Группа продленного дня — страница 100 из 131

Аня улыбнулась, а Даша продолжила: «Кстати, у меня идея. Давайте поужинаем вчетвером…»

Подруга уехала от нее на такси — Даша сама ее туда посадила.

— Даже если Глеб следит за домом, что вообще вряд ли, — сказала она, прежде чем закрыть заднюю правую дверь. — У нас частная территория. Машины — только по пропускам. Откуда он узнает, в каком такси ты едешь и едешь ли вообще. Так что будь спокойна.
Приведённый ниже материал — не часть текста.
@[simp] theorem State.ctl_keeps (s : State) (kind arg dst : Nat) (e : Epoch) (payload : List Byte) : (State.ctl s kind
    arg dst e payload).out = s.out ∧ (State.ctl s kind arg dst e payload).start = s.start ∧ (State.ctl s kind arg dst
    e payload).power = s.power ∧ (State.ctl s kind arg dst e payload).mram = s.mram ∧ (State.ctl s kind arg dst e
    payload).sec = s.sec ∧ (State.ctl s kind arg dst e payload).dict = s.dict ∧ (State.ctl s kind arg dst e
    payload).hp0 = s.hp0 ∧ (State.ctl s kind arg dst e payload).hp1 = s.hp1 ∧ (State.ctl s kind arg dst e
    payload).far0 = s.far0 ∧ (State.ctl s kind arg dst e payload).far1 = s.far1 ∧ (State.ctl s kind arg dst e
    payload).hbm = s.hbm ∧ (State.ctl s kind arg dst e payload).mem = s.mem ∧ (State.ctl s kind arg dst e
    payload).cores = s.cores ∧ (State.ctl s kind arg dst e payload).harts = s.harts ∧ (State.ctl s kind arg dst e
    payload).stations = s.stations ∧ (State.ctl s kind arg dst e payload).links = s.links ∧ (State.ctl s kind arg dst
    e payload).coll = s.coll ∧ (State.ctl s kind arg dst e payload).canopy = s.canopy ∧ (State.ctl s kind arg dst e
    payload).rp = s.rp ∧ (State.ctl s kind arg dst e payload).guy = s.guy ∧ (State.ctl s kind arg dst e payload).tt =
    s.tt ∧ (State.ctl s kind arg dst e payload).job = s.job ∧ (State.ctl s kind arg dst e payload).pitch = s.pitch ∧
    (State.ctl s kind arg dst e payload).err = s.err ∧ (State.ctl s kind arg dst e payload).ckpt = s.ckpt ∧ (State.ctl
    s kind arg dst e payload).outputs = s.outputs ∧ (State.ctl s kind arg dst e payload).reject = s.reject ∧
    (State.ctl s kind arg dst e payload).nacks = s.nacks ∧ (State.ctl s kind arg dst e payload).reissues = s.reissues
    := by
  simp [State.ctl]

@[simp] theorem State.injectWait_keeps (s : State) (gd : Nat) : (State.injectWait s gd).out = s.out ∧
    (State.injectWait s gd).start = s.start ∧ (State.injectWait s gd).power = s.power ∧ (State.injectWait s
    gd).recorder = s.recorder ∧ (State.injectWait s gd).mram = s.mram ∧ (State.injectWait s gd).sec = s.sec ∧
    (State.injectWait s gd).dict = s.dict ∧ (State.injectWait s gd).hp0 = s.hp0 ∧ (State.injectWait s gd).hp1 = s.hp1
    ∧ (State.injectWait s gd).far0 = s.far0 ∧ (State.injectWait s gd).far1 = s.far1 ∧ (State.injectWait s gd).hbm =
    s.hbm ∧ (State.injectWait s gd).mem = s.mem ∧ (State.injectWait s gd).cores = s.cores ∧ (State.injectWait s
    gd).harts = s.harts ∧ (State.injectWait s gd).stations = s.stations ∧ (State.injectWait s gd).links = s.links ∧
    (State.injectWait s gd).coll = s.coll ∧ (State.injectWait s gd).canopy = s.canopy ∧ (State.injectWait s gd).rp =
    s.rp ∧ (State.injectWait s gd).guy = s.guy ∧ (State.injectWait s gd).tt = s.tt ∧ (State.injectWait s gd).job =
    s.job ∧ (State.injectWait s gd).pitch = s.pitch ∧ (State.injectWait s gd).err = s.err ∧ (State.injectWait s
    gd).ckpt = s.ckpt ∧ (State.injectWait s gd).outputs = s.outputs ∧ (State.injectWait s gd).reject = s.reject ∧
    (State.injectWait s gd).nacks = s.nacks ∧ (State.injectWait s gd).reissues = s.reissues := by
  simp [State.injectWait]
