@[simp] theorem State.repairLane_keeps (fails : List LaneFail) (s : State) (f : LaneFail) : (State.repairLane fails s
    f).out = s.out ∧ (State.repairLane fails s f).start = s.start ∧ (State.repairLane fails s f).power = s.power ∧
    (State.repairLane fails s f).mram = s.mram ∧ (State.repairLane fails s f).sec = s.sec ∧ (State.repairLane fails s
    f).dict = s.dict ∧ (State.repairLane fails s f).hp0 = s.hp0 ∧ (State.repairLane fails s f).hp1 = s.hp1 ∧
    (State.repairLane fails s f).far0 = s.far0 ∧ (State.repairLane fails s f).far1 = s.far1 ∧ (State.repairLane fails
    s f).mem = s.mem ∧ (State.repairLane fails s f).cores = s.cores ∧ (State.repairLane fails s f).harts = s.harts ∧
    (State.repairLane fails s f).stations = s.stations ∧ (State.repairLane fails s f).links = s.links ∧
    (State.repairLane fails s f).coll = s.coll ∧ (State.repairLane fails s f).fab = s.fab ∧ (State.repairLane fails s
    f).canopy = s.canopy ∧ (State.repairLane fails s f).rp = s.rp ∧ (State.repairLane fails s f).guy = s.guy ∧
    (State.repairLane fails s f).tt = s.tt ∧ (State.repairLane fails s f).job = s.job ∧ (State.repairLane fails s
    f).pitch = s.pitch ∧ (State.repairLane fails s f).err = s.err ∧ (State.repairLane fails s f).ckpt = s.ckpt ∧
    (State.repairLane fails s f).outputs = s.outputs ∧ (State.repairLane fails s f).reject = s.reject ∧
    (State.repairLane fails s f).nacks = s.nacks ∧ (State.repairLane fails s f).reissues = s.reissues := by
  simp [State.repairLane]

@[simp] theorem State.enableClocks_keeps (s : State) : (State.enableClocks s).out = s.out ∧ (State.enableClocks
    s).start = s.start ∧ (State.enableClocks s).power = s.power ∧ (State.enableClocks s).recorder = s.recorder ∧
    (State.enableClocks s).mram = s.mram ∧ (State.enableClocks s).sec = s.sec ∧ (State.enableClocks s).hp0 = s.hp0 ∧
    (State.enableClocks s).hp1 = s.hp1 ∧ (State.enableClocks s).far0 = s.far0 ∧ (State.enableClocks s).far1 = s.far1 ∧
    (State.enableClocks s).hbm = s.hbm ∧ (State.enableClocks s).mem = s.mem ∧ (State.enableClocks s).cores =
    s.cores ∧ (State.enableClocks s).harts = s.harts ∧ (State.enableClocks s).stations = s.stations ∧
    (State.enableClocks s).links = s.links ∧ (State.enableClocks s).coll = s.coll ∧ (State.enableClocks s).fab = s.fab
    ∧ (State.enableClocks s).canopy = s.canopy ∧ (State.enableClocks s).rp = s.rp ∧ (State.enableClocks s).guy = s.guy
    ∧ (State.enableClocks s).tt = s.tt ∧ (State.enableClocks s).job = s.job ∧ (State.enableClocks s).pitch = s.pitch ∧
    (State.enableClocks s).err = s.err ∧ (State.enableClocks s).ckpt = s.ckpt ∧ (State.enableClocks s).outputs =
    s.outputs ∧ (State.enableClocks s).reject = s.reject ∧ (State.enableClocks s).nacks = s.nacks ∧
    (State.enableClocks s).reissues = s.reissues := by
  simp [State.enableClocks]

@[simp] theorem State.settle_keeps (s : State) (c : Nat) : (State.settle s c).power = s.power ∧ (State.settle s
    c).mram = s.mram ∧ (State.settle s c).sec = s.sec ∧ (State.settle s c).hp0 = s.hp0 ∧ (State.settle s c).hp1 =
    s.hp1 ∧ (State.settle s c).far0 = s.far0 ∧ (State.settle s c).far1 = s.far1 ∧ (State.settle s c).hbm = s.hbm
    ∧ (State.settle s c).mem = s.mem ∧ (State.settle s c).canopy = s.canopy ∧ (State.settle s c).outputs = s.outputs ∧
    (State.settle s c).reject = s.reject := by
  simp [State.settle]

@[simp] theorem State.settleFrom_keeps (s0 s : State) : (State.settleFrom s0 s).power = s.power ∧ (State.settleFrom s0
    s).mram = s.mram ∧ (State.settleFrom s0 s).sec = s.sec ∧ (State.settleFrom s0 s).hp0 = s.hp0 ∧ (State.settleFrom
    s0 s).hp1 = s.hp1 ∧ (State.settleFrom s0 s).far0 = s.far0 ∧ (State.settleFrom s0 s).far1 = s.far1 ∧
    (State.settleFrom s0 s).hbm = s.hbm ∧ (State.settleFrom s0 s).mem = s.mem ∧ (State.settleFrom s0 s).canopy =
    s.canopy ∧ (State.settleFrom s0 s).outputs = s.outputs ∧ (State.settleFrom s0 s).reject = s.reject := by
  unfold State.settleFrom
  try dsimp only
  (repeat' split) <;> simp []

@[simp] theorem State.position_keeps (s : State) (c : Nat) (f : Core → Option Core) (wait : Core → Core) :
    (State.position s c f wait).power = s.power ∧ (State.position s c f wait).mram = s.mram ∧ (State.position s c f
    wait).sec = s.sec ∧ (State.position s c f wait).hp0 = s.hp0 ∧ (State.position s c f wait).hp1 = s.hp1 ∧
    (State.position s c f wait).far0 = s.far0 ∧ (State.position s c f wait).far1 = s.far1 ∧ (State.position s c f
    wait).hbm = s.hbm ∧ (State.position s c f wait).mem = s.mem ∧ (State.position s c f wait).canopy = s.canopy
    ∧ (State.position s c f wait).outputs = s.outputs ∧ (State.position s c f wait).reject = s.reject := by
  unfold State.position
  try dsimp only
  (repeat' split) <;> simp []

@[simp] theorem State.tally_keeps (s : State) (c op : Nat) (f : Nat → Core → Core) : (State.tally s c op f).power =
    s.power ∧ (State.tally s c op f).mram = s.mram ∧ (State.tally s c op f).sec = s.sec ∧ (State.tally s c op f).hp0 =
    s.hp0 ∧ (State.tally s c op f).hp1 = s.hp1 ∧ (State.tally s c op f).far0 = s.far0 ∧ (State.tally s c op f).far1 =
    s.far1 ∧ (State.tally s c op f).hbm = s.hbm ∧ (State.tally s c op f).mem = s.mem ∧ (State.tally s c op
    f).canopy = s.canopy ∧ (State.tally s c op f).outputs = s.outputs ∧ (State.tally s c op f).reject = s.reject := by
  simp [State.tally]

end Sys2Proof.Machine
end

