@[simp] theorem State.loadImage_keeps (s : State) (img : List Byte) : (State.loadImage s img).mram = s.mram ∧
    (State.loadImage s img).sec = s.sec ∧ (State.loadImage s img).dict = s.dict ∧ (State.loadImage s img).hp0 = s.hp0
    ∧ (State.loadImage s img).hp1 = s.hp1 ∧ (State.loadImage s img).far0 = s.far0 ∧ (State.loadImage s img).far1 =
    s.far1 := by
  unfold State.loadImage
  dsimp only
  (repeat' split) <;> simp_all

end Sys2Proof.Machine
end

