@[simp] theorem State.canopyLoad_keeps (s : State) (i : Nat) (l : List Elem) (n : Hart) (retires : Bool) :
    (State.canopyLoad s i l n retires).out = s.out ∧ (State.canopyLoad s i l n retires).start = s.start ∧
    (State.canopyLoad s i l n retires).power = s.power ∧ (State.canopyLoad s i l n retires).mram = s.mram ∧
    (State.canopyLoad s i l n retires).sec = s.sec ∧ (State.canopyLoad s i l n retires).dict = s.dict ∧
    (State.canopyLoad s i l n retires).hp0 = s.hp0 ∧ (State.canopyLoad s i l n retires).hp1 = s.hp1 ∧
    (State.canopyLoad s i l n retires).far0 = s.far0 ∧ (State.canopyLoad s i l n retires).far1 = s.far1 ∧
    (State.canopyLoad s i l n retires).hbm = s.hbm ∧ (State.canopyLoad s i l n retires).mem = s.mem ∧
    (State.canopyLoad s i l n retires).cores = s.cores ∧ (State.canopyLoad s i l n retires).stations = s.stations ∧
    (State.canopyLoad s i l n retires).links = s.links ∧ (State.canopyLoad s i l n retires).coll = s.coll ∧
    (State.canopyLoad s i l n retires).canopy = s.canopy ∧ (State.canopyLoad s i l n retires).rp = s.rp ∧
    (State.canopyLoad s i l n retires).guy = s.guy ∧ (State.canopyLoad s i l n retires).tt = s.tt ∧ (State.canopyLoad
    s i l n retires).job = s.job ∧ (State.canopyLoad s i l n retires).pitch = s.pitch ∧ (State.canopyLoad s i l n
    retires).err = s.err ∧ (State.canopyLoad s i l n retires).ckpt = s.ckpt ∧ (State.canopyLoad s i l n
    retires).outputs = s.outputs ∧ (State.canopyLoad s i l n retires).reject = s.reject ∧ (State.canopyLoad s i l n
    retires).nacks = s.nacks ∧ (State.canopyLoad s i l n retires).reissues = s.reissues := by
  simp [State.canopyLoad]

@[simp] theorem State.cacheParity_keeps (s : State) (i : Nat) (l3 : Bool) : (State.cacheParity s i l3).out = s.out ∧
    (State.cacheParity s i l3).start = s.start ∧ (State.cacheParity s i l3).power = s.power ∧ (State.cacheParity s i
    l3).recorder = s.recorder ∧ (State.cacheParity s i l3).mram = s.mram ∧ (State.cacheParity s i l3).sec = s.sec ∧
    (State.cacheParity s i l3).dict = s.dict ∧ (State.cacheParity s i l3).hp0 = s.hp0 ∧ (State.cacheParity s i l3).hp1
    = s.hp1 ∧ (State.cacheParity s i l3).far0 = s.far0 ∧ (State.cacheParity s i l3).far1 = s.far1 ∧ (State.cacheParity
    s i l3).hbm = s.hbm ∧ (State.cacheParity s i l3).mem = s.mem ∧ (State.cacheParity s i l3).cores = s.cores ∧
    (State.cacheParity s i l3).stations = s.stations ∧ (State.cacheParity s i l3).links = s.links ∧ (State.cacheParity
    s i l3).coll = s.coll ∧ (State.cacheParity s i l3).fab = s.fab ∧ (State.cacheParity s i l3).rp = s.rp ∧
    (State.cacheParity s i l3).guy = s.guy ∧ (State.cacheParity s i l3).tt = s.tt ∧ (State.cacheParity s i l3).job =
    s.job ∧ (State.cacheParity s i l3).pitch = s.pitch ∧ (State.cacheParity s i l3).err = s.err ∧ (State.cacheParity s
    i l3).ckpt = s.ckpt ∧ (State.cacheParity s i l3).outputs = s.outputs ∧ (State.cacheParity s i l3).reject =
    s.reject ∧ (State.cacheParity s i l3).nacks = s.nacks ∧ (State.cacheParity s i l3).reissues = s.reissues := by
  simp [State.cacheParity]

@[simp] theorem State.hartParityStop_keeps (s : State) (i : Nat) : (State.hartParityStop s i).power = s.power ∧
    (State.hartParityStop s i).mram = s.mram ∧ (State.hartParityStop s i).sec = s.sec ∧ (State.hartParityStop s
    i).dict = s.dict ∧ (State.hartParityStop s i).hp0 = s.hp0 ∧ (State.hartParityStop s i).hp1 = s.hp1 ∧
    (State.hartParityStop s i).far0 = s.far0 ∧ (State.hartParityStop s i).far1 = s.far1 ∧ (State.hartParityStop s
    i).hbm = s.hbm ∧ (State.hartParityStop s i).mem = s.mem ∧ (State.hartParityStop s i).canopy = s.canopy ∧
    (State.hartParityStop s i).outputs = s.outputs ∧ (State.hartParityStop s i).reject = s.reject := by
  simp [State.hartParityStop]

@[simp] theorem State.summarise_keeps (s : State) (e : Nat × Bucket) : (State.summarise s e).out = s.out ∧
    (State.summarise s e).start = s.start ∧ (State.summarise s e).power = s.power ∧ (State.summarise s e).mram =
    s.mram ∧ (State.summarise s e).sec = s.sec ∧ (State.summarise s e).dict = s.dict ∧ (State.summarise s e).hp0 =
    s.hp0 ∧ (State.summarise s e).hp1 = s.hp1 ∧ (State.summarise s e).far0 = s.far0 ∧ (State.summarise s e).far1 =
    s.far1 ∧ (State.summarise s e).hbm = s.hbm ∧ (State.summarise s e).mem = s.mem ∧ (State.summarise s e).cores
    = s.cores ∧ (State.summarise s e).harts = s.harts ∧ (State.summarise s e).stations = s.stations ∧ (State.summarise
    s e).links = s.links ∧ (State.summarise s e).coll = s.coll ∧ (State.summarise s e).fab = s.fab ∧ (State.summarise
    s e).canopy = s.canopy ∧ (State.summarise s e).rp = s.rp ∧ (State.summarise s e).guy = s.guy ∧ (State.summarise s
    e).tt = s.tt ∧ (State.summarise s e).job = s.job ∧ (State.summarise s e).pitch = s.pitch ∧ (State.summarise s
    e).err = s.err ∧ (State.summarise s e).ckpt = s.ckpt ∧ (State.summarise s e).outputs = s.outputs ∧
    (State.summarise s e).reject = s.reject ∧ (State.summarise s e).nacks = s.nacks ∧ (State.summarise s e).reissues =
    s.reissues := by
  simp [State.summarise]

@[simp] theorem State.withFetchWord_keeps (s : State) (nbits w : Nat) : (State.withFetchWord s nbits w).out = s.out ∧
    (State.withFetchWord s nbits w).start = s.start ∧ (State.withFetchWord s nbits w).power = s.power ∧
    (State.withFetchWord s nbits w).recorder = s.recorder ∧ (State.withFetchWord s nbits w).mram = s.mram ∧
    (State.withFetchWord s nbits w).sec = s.sec ∧ (State.withFetchWord s nbits w).dict = s.dict ∧ (State.withFetchWord
    s nbits w).hp0 = s.hp0 ∧ (State.withFetchWord s nbits w).hp1 = s.hp1 ∧ (State.withFetchWord s nbits w).far0 =
    s.far0 ∧ (State.withFetchWord s nbits w).far1 = s.far1 ∧ (State.withFetchWord s nbits w).hbm = s.hbm ∧
    (State.withFetchWord s nbits w).mem = s.mem ∧ (State.withFetchWord s nbits w).cores = s.cores ∧
    (State.withFetchWord s nbits w).harts = s.harts ∧ (State.withFetchWord s nbits w).stations = s.stations ∧
    (State.withFetchWord s nbits w).links = s.links ∧ (State.withFetchWord s nbits w).coll = s.coll ∧
    (State.withFetchWord s nbits w).fab = s.fab ∧ (State.withFetchWord s nbits w).canopy = s.canopy ∧
    (State.withFetchWord s nbits w).rp = s.rp ∧ (State.withFetchWord s nbits w).guy = s.guy ∧ (State.withFetchWord s
    nbits w).tt = s.tt ∧ (State.withFetchWord s nbits w).job = s.job ∧ (State.withFetchWord s nbits w).pitch = s.pitch
    ∧ (State.withFetchWord s nbits w).err = s.err ∧ (State.withFetchWord s nbits w).ckpt = s.ckpt ∧
    (State.withFetchWord s nbits w).outputs = s.outputs ∧ (State.withFetchWord s nbits w).reject = s.reject ∧
    (State.withFetchWord s nbits w).nacks = s.nacks ∧ (State.withFetchWord s nbits w).reissues = s.reissues := by
  unfold State.withFetchWord
  (repeat' split) <;> simp

end Sys2Proof.Machine
end

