-- ==== Sys2Proof/Laws/Callbacks.lean ====
section
/-!
SUPPORT. What the operations that go on with another operation can do: a unit error, an answer to a tracked packet, a
PITCH packet of the own job.
-/

set_option Elab.async false
namespace Sys2Proof.Machine

open Sys2Proof

/-- An error met by a command stops it, at its second meeting escalating, or re-executes it once (R361). -/
theorem State.unitError_cases (s : State) (c : Nat) (e : Engine) (i : Nat) (q : EngCmd) (reexec : Bool) (u : Upset)
    (rerun : State → State) :
    s.unitError c e i q reexec u rerun =
      ((s.countSite c u.site).putCmd c e i { q with prog := .stopped }).unitAgain (srcCore c) c
    ∨ s.unitError c e i q reexec u rerun =
      ((s.countSite c u.site).putCmd c e i { q with prog := .stopped }).parityStep (srcCore c) c
    ∨ s.unitError c e i q reexec u rerun =
      (((((s.countSite c u.site).unitRetry (srcCore c) q.pos).putCmd c e i { q with retries := 1 }).countSite c u.site).putCmd
        c e i { q with prog := .stopped }).unitAgain (srcCore c) c
    ∨ s.unitError c e i q reexec u rerun =
      rerun (((s.countSite c u.site).unitRetry (srcCore c) q.pos).putCmd c e i { q with retries := 1 }) := by
  unfold State.unitError
  dsimp only
  split
  · exact .inl rfl
  · split
    · exact .inr (.inl rfl)
    · split
      · exact .inr (.inr (.inl rfl))
      · exact .inr (.inr (.inr rfl))

/-- An answer is discarded, answers nothing that waits, or completes the entry that it answers (R283, R285). -/
theorem State.answered_cases (s : State) (k : Packet) (f : State → Track → State) :
    s.answered k f = ((s.takeLocal k).1).countDiscard .older ∨ s.answered k f = ((s.takeLocal k).1).countDiscard .newer
    ∨ s.answered k f = (s.takeLocal k).1
    ∨ ∃ t, ((s.takeLocal k).1).fab.track.find? (answers k) = some t ∧ s.answered k f = f (s.takeLocal k).1 t := by
  unfold State.answered
  dsimp only
  split
  · exact .inl rfl
  · exact .inr (.inl rfl)
  · exact .inr (.inr (.inl rfl))
  · split
    · next t h => exact .inr (.inr (.inr ⟨t, h, rfl⟩))
    · exact .inr (.inr (.inl rfl))

/-- A PITCH packet of another job is discarded and counted; one of the own job has its effect (R343). -/
theorem State.ownPitch_cases (s : State) (k : Packet) (f : State → State) :
    s.ownPitch k f = ((s.takeLocal k).1).discardPitch ∨ s.ownPitch k f = f (s.takeLocal k).1 := by
  unfold State.ownPitch
  dsimp only
  split
  · exact .inl rfl
  · exact .inr rfl

/-- A NACK taken leaves the state but for the list of NACKs. -/
theorem State.popNack_some {s t : State} {b : Bool} {n : DieNack} (h : s.popNack b = some (n, t)) :
    ∃ l, t = { s with nacks := l } := by
  unfold State.popNack at h
  split at h
  · rename_i i _
    cases e : s.nacks[i]? with
    | none => simp [e] at h
    | some m => simp [e] at h; exact ⟨_, h.2.symm⟩
  · cases h

/-- Routing packets one after another touches the fabric, the recorder and the free values alone. -/
theorem foldl_route_spares (l : List (Nat × Packet)) (s : State) : (l.foldl (fun s e => s.route e.1 e.2 none)
    s).power = s.power ∧ (l.foldl (fun s e => s.route e.1 e.2 none) s).harts = s.harts ∧ (l.foldl (fun s e =>
    s.route e.1 e.2 none) s).cores = s.cores ∧ (l.foldl (fun s e => s.route e.1 e.2 none) s).stations = s.stations ∧
    (l.foldl (fun s e => s.route e.1 e.2 none) s).links = s.links ∧ (l.foldl (fun s e => s.route e.1 e.2 none)
    s).coll = s.coll ∧ (l.foldl (fun s e => s.route e.1 e.2 none) s).rp = s.rp ∧ (l.foldl (fun s e => s.route e.1
    e.2 none) s).guy = s.guy ∧ (l.foldl (fun s e => s.route e.1 e.2 none) s).tt = s.tt ∧ (l.foldl (fun s e =>
    s.route e.1 e.2 none) s).job = s.job ∧ (l.foldl (fun s e => s.route e.1 e.2 none) s).pitch = s.pitch ∧ (l.foldl
    (fun s e => s.route e.1 e.2 none) s).err = s.err ∧ (l.foldl (fun s e => s.route e.1 e.2 none) s).ckpt = s.ckpt ∧
    (l.foldl (fun s e => s.route e.1 e.2 none) s).outputs = s.outputs ∧ (l.foldl (fun s e => s.route e.1 e.2 none)
    s).mem = s.mem ∧ (l.foldl (fun s e => s.route e.1 e.2 none) s).nacks = s.nacks ∧ (l.foldl (fun s e => s.route
    e.1 e.2 none) s).reissues = s.reissues := by
  induction l generalizing s with
  | nil => simp
  | cons x xs ih => rw [List.foldl_cons]; have h := ih (s.route x.1 x.2 none); simp [h]

/-- A failover touches the fabric, the recorder and the free values alone (R284). -/
@[simp] theorem State.failover_spares (s : State) (p : Nat) : (s.failover p).power = s.power ∧ (s.failover p).harts
    = s.harts ∧ (s.failover p).cores = s.cores ∧ (s.failover p).stations = s.stations ∧ (s.failover p).links =
    s.links ∧ (s.failover p).coll = s.coll ∧ (s.failover p).rp = s.rp ∧ (s.failover p).guy = s.guy ∧ (s.failover
    p).tt = s.tt ∧ (s.failover p).job = s.job ∧ (s.failover p).pitch = s.pitch ∧ (s.failover p).err = s.err ∧
    (s.failover p).ckpt = s.ckpt ∧ (s.failover p).outputs = s.outputs ∧ (s.failover p).mem = s.mem ∧ (s.failover
    p).nacks = s.nacks ∧ (s.failover p).reissues = s.reissues := by
  unfold State.failover
  dsimp only
  have h := foldl_route_spares
  simp only [h]
  simp

/-- A port going DOWN touches the fabric, the recorder and the free values alone (R284). -/
@[simp] theorem State.portDown_spares (s : State) (p c : Nat) : (s.portDown p c).power = s.power ∧ (s.portDown p
    c).harts = s.harts ∧ (s.portDown p c).cores = s.cores ∧ (s.portDown p c).stations = s.stations ∧ (s.portDown p
    c).links = s.links ∧ (s.portDown p c).coll = s.coll ∧ (s.portDown p c).rp = s.rp ∧ (s.portDown p c).guy = s.guy
    ∧ (s.portDown p c).tt = s.tt ∧ (s.portDown p c).job = s.job ∧ (s.portDown p c).pitch = s.pitch ∧ (s.portDown p
    c).err = s.err ∧ (s.portDown p c).ckpt = s.ckpt ∧ (s.portDown p c).outputs = s.outputs ∧ (s.portDown p c).mem =
    s.mem ∧ (s.portDown p c).nacks = s.nacks ∧ (s.portDown p c).reissues = s.reissues := by
  simp [State.portDown]

end Sys2Proof.Machine
end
И расслабляйся с Кириллом Александровичем.

— Моя, ты лучшая, — рассмеялась Аня, послала ей воздушный поцелуй и серьезным тоном добавила. — Обязательно позвони, когда поговоришь с родителями.

«Она не берет, потому что отдыхает с Кириллом», — попыталась успокоить почему-то стучащее с каждой секундой все чаще сердце Даша и выехала с парковки.

Алкоголь чуть опьянил, но она особенно не волновалась: была уверена в себе как в водителе. Более того, сегодня суббота, пробок нет, погода — ясная, сухая. Надо только ехать медленнее и желательно в средней полосе, чтобы быть подальше и от гаишников, которые обычно стоят в крайне правой, и от любителей высоких скоростей — в крайней левой.

Экран снова загорелся.

Женя: «Даш, ты как?»

Она, стараясь следить за дорогой, быстро напечатала: «Норм. За рулем. Неудобно».

Женя: «Если захочешь поговорить, звони».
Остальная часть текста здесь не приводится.